### PROBLEM TO SOLVE
After locating the line with "let put := fun (u" in the data that follows, return it and every later line exactly, up to and including the line with "cells), _ =>".

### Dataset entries
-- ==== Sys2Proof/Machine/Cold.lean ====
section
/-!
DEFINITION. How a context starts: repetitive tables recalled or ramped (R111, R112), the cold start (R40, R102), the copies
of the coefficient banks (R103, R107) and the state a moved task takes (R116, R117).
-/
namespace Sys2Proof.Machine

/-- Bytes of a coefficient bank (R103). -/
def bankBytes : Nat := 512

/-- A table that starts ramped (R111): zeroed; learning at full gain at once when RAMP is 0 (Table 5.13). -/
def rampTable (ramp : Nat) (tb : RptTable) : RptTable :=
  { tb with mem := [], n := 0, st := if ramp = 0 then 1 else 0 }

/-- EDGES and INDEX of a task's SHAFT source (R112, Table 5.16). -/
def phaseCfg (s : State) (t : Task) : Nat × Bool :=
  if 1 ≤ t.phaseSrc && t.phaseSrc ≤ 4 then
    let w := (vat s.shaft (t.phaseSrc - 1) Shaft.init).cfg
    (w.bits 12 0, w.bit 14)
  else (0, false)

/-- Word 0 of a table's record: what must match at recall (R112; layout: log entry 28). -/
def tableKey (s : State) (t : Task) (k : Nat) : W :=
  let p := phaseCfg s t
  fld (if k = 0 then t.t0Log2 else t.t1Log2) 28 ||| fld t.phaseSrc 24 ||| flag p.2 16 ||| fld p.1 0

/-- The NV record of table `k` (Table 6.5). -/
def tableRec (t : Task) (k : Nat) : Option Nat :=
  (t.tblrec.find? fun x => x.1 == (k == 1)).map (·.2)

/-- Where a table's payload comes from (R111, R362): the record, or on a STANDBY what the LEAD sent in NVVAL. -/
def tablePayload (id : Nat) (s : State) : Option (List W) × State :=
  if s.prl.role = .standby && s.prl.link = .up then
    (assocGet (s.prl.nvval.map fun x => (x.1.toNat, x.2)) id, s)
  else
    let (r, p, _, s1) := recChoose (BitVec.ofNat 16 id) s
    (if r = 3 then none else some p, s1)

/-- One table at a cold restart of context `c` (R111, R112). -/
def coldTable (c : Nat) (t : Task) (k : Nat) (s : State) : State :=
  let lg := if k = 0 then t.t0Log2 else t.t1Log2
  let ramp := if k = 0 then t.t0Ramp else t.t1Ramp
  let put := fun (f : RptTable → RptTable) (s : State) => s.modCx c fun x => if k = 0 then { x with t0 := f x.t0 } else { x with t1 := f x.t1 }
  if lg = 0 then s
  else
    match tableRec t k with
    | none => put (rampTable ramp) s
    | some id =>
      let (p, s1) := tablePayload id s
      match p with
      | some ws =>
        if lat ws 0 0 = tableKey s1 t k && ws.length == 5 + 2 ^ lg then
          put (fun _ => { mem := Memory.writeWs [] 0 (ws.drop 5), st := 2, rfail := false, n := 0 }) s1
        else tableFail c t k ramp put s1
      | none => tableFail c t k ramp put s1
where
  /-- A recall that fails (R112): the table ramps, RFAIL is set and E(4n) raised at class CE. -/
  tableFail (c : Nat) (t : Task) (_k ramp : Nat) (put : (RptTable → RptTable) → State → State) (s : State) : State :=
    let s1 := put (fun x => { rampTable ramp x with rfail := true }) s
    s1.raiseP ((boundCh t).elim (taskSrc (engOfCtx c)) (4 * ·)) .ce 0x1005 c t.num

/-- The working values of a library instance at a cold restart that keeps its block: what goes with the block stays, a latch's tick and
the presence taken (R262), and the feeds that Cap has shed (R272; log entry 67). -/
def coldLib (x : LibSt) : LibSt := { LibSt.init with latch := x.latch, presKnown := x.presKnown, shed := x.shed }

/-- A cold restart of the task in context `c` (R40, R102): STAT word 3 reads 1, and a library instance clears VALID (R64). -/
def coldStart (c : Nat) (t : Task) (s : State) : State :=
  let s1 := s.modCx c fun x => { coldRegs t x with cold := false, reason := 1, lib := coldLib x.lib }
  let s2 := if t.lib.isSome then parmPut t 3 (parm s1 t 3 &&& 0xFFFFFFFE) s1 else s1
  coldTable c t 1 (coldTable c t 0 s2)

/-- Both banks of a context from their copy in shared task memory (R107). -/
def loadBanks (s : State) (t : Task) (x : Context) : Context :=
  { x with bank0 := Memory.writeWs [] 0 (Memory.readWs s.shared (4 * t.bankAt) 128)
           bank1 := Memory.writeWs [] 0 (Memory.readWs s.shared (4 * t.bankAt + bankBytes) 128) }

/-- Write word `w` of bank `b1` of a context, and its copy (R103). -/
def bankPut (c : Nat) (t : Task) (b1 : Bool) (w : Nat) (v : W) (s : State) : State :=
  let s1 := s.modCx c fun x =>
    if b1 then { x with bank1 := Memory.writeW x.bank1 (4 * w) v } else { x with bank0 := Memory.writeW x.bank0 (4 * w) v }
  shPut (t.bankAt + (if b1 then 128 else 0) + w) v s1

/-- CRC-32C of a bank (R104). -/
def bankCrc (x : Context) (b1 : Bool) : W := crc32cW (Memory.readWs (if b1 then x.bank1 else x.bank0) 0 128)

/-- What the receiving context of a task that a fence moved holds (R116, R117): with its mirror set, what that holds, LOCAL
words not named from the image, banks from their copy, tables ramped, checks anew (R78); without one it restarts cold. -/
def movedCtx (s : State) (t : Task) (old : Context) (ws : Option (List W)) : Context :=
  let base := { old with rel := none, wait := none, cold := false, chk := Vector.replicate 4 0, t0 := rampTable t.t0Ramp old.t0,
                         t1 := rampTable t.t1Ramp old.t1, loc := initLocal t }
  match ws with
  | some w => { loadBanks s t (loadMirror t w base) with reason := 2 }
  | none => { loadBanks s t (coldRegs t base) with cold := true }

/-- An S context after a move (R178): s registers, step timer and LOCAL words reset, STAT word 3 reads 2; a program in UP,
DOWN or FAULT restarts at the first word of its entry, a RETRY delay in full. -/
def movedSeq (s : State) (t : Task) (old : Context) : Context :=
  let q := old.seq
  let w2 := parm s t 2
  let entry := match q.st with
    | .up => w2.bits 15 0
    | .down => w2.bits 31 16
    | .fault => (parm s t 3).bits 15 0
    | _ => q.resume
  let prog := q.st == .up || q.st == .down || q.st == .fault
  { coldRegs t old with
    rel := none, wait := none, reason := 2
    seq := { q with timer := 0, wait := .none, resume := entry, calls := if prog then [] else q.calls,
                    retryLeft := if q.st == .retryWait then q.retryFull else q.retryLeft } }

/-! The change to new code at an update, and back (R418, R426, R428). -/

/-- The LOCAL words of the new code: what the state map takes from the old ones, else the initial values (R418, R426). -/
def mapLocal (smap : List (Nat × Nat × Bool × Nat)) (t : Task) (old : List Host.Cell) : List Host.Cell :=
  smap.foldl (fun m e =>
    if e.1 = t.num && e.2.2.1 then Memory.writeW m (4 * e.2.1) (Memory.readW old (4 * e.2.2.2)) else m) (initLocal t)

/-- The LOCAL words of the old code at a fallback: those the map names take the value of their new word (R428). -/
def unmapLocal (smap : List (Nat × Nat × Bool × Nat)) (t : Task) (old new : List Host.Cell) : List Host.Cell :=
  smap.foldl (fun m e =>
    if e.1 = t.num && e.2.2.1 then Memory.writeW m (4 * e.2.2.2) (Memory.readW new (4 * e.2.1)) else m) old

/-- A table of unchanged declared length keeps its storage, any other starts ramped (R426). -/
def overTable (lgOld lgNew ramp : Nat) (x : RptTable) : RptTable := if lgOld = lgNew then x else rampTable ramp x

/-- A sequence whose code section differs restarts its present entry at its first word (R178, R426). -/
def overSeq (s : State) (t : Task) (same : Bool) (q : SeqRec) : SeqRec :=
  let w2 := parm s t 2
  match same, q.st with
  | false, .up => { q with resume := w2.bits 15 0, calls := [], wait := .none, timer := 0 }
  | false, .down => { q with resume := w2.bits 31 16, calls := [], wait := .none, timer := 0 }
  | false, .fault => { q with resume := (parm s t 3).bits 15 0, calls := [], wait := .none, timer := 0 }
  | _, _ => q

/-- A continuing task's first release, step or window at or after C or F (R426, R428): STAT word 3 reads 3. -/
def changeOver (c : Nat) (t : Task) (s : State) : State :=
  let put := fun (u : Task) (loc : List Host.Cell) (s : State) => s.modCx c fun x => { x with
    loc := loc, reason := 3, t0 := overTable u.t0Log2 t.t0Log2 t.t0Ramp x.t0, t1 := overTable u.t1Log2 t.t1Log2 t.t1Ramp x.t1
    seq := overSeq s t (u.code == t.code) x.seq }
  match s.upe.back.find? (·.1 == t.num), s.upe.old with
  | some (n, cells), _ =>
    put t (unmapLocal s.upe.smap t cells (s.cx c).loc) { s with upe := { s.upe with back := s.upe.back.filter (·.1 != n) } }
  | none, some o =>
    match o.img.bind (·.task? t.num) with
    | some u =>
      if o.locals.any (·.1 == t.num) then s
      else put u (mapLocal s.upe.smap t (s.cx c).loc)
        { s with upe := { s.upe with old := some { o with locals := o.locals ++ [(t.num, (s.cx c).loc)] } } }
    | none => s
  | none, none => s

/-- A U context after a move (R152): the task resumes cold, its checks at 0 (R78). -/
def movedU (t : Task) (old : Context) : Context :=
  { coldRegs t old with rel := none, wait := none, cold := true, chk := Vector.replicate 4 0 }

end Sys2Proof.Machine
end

### EXERCISE RESULT
  let put := fun (u : Task) (loc : List Host.Cell) (s : State) => s.modCx c fun x => { x with
    loc := loc, reason := 3, t0 := overTable u.t0Log2 t.t0Log2 t.t0Ramp x.t0, t1 := overTable u.t1Log2 t.t1Log2 t.t1Ramp x.t1
    seq := overSeq s t (u.code == t.code) x.seq }
  match s.upe.back.find? (·.1 == t.num), s.upe.old with
  | some (n, cells), _ =>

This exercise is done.